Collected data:
——————
-- ==== Sys2Proof/Laws/Code.lean ====
section
/-! SUPPORT. Lengths of digests, MACs and codes, and how a code is built digit by digit. -/

namespace Sys2Proof.Machine

@[simp] theorem sha1_length (m : List Byte) : (sha1 m).length = 20 := by
  simp [sha1]

@[simp] theorem sha256_length (m : List Byte) : (sha256 m).length = 32 := by
  simp [sha256]

@[simp] theorem hash_length (alg : HashAlg) (m : List Byte) : (hash alg m).length = macBytes alg := by
  cases alg <;> simp [hash, macBytes]

@[simp] theorem hmac_length (alg : HashAlg) (key msg : List Byte) : (hmac alg key msg).length = macBytes alg := by
  simp [hmac]

/-- The zero bytes `pad(m)` inserts fill the last block up to its length field (R143). -/
theorem hashPad_zeros (l : Nat) : (64 + 55 - l % 64) % 64 < 64 ∧
    l + 1 + (64 + 55 - l % 64) % 64 + 8 = 64 * ((l + 8) / 64 + 1) := by omega

/-- The block key of a key no longer than a block is the key followed by zeros (R156). -/
theorem hmacBlockKey_short (alg : HashAlg) {key : List Byte} (h : key.length ≤ 64) :
    hmacBlockKey alg key = key ++ List.replicate (64 - key.length) 0 := by
  rw [hmacBlockKey, if_neg (by simp only [Config.hashBlockBytes]; omega)]
  rfl

/-- A key shorter than a block with zeros appended up to a block has the same block key (R158). -/
theorem hmacBlockKey_append_zeros (alg : HashAlg) {key : List Byte} {n : Nat} (h : key.length + n ≤ 64) :
    hmacBlockKey alg (key ++ List.replicate n 0) = hmacBlockKey alg key := by
  rw [hmacBlockKey_short alg (by simpa using h), hmacBlockKey_short alg (by omega), List.append_assoc,
    List.length_append, List.length_replicate, List.replicate_append_replicate]
  congr 2
  omega

@[simp] theorem renderCode_length (n v : Nat) : (renderCode n v).length = n := by simp [renderCode]

@[simp] theorem computeCode_length (alg : HashAlg) (n : Nat) (secret : List Byte) (tstep : Word) :
    (computeCode alg n secret tstep).length = n := by simp [computeCode]

/-- The first digit of a code, and the rest (R192). -/
theorem renderCode_succ (n v : Nat) :
    renderCode (n + 1) v = BitVec.ofNat 8 (0x30 + v / 10 ^ n % 10) :: renderCode n v := by
  rw [renderCode, List.range_succ_eq_map, List.map_cons, List.map_map, renderCode]
  congr 1
  apply List.map_congr_left
  intro i _
  simp only [Function.comp_apply, Nat.add_sub_cancel]
  rw [show n - Nat.succ i = n - 1 - i by omega]

/-- The ASCII code of a digit. -/
theorem digitByte_toNat (v : Nat) : (BitVec.ofNat 8 (0x30 + v % 10)).toNat = 0x30 + v % 10 := by
  rw [BitVec.toNat_ofNat]; omega

/-- A malformed secret gives the empty key (R186). -/
theorem keyOf_of_error {secret : List Byte} {e : ErrorName} (h : b32decode secret = .error e) : keyOf secret = [] := by
  simp only [keyOf, h]

theorem keyOf_of_ok {secret key : List Byte} (h : b32decode secret = .ok key) : keyOf secret = key := by
  simp only [keyOf, h]

/-- Below 2^31: bit 31 is cleared (R189). -/
theorem truncateMac_lt (mac : List Byte) : truncateMac mac < 2 ^ 31 := by
  rw [truncateMac, BitVec.toNat_and]
  exact lt_of_le_of_lt Nat.and_le_right (by decide)

theorem truncOffset_lt (mac : List Byte) : truncOffset mac < 16 := by
  rw [truncOffset, BitVec.toNat_and]
  exact lt_of_le_of_lt Nat.and_le_right (by decide)

end Sys2Proof.Machine
end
——————
→ **Assignment**: Among the records above, which lines hold the word "BitVec"? Copy each one.

→ **Expected answer**:
    renderCode (n + 1) v = BitVec.ofNat 8 (0x30 + v / 10 ^ n % 10) :: renderCode n v := by
theorem digitByte_toNat (v : Nat) : (BitVec.ofNat 8 (0x30 + v % 10)).toNat = 0x30 + v % 10 := by
  rw [BitVec.toNat_ofNat]; omega
  rw [truncateMac, BitVec.toNat_and]
  rw [truncOffset, BitVec.toNat_and]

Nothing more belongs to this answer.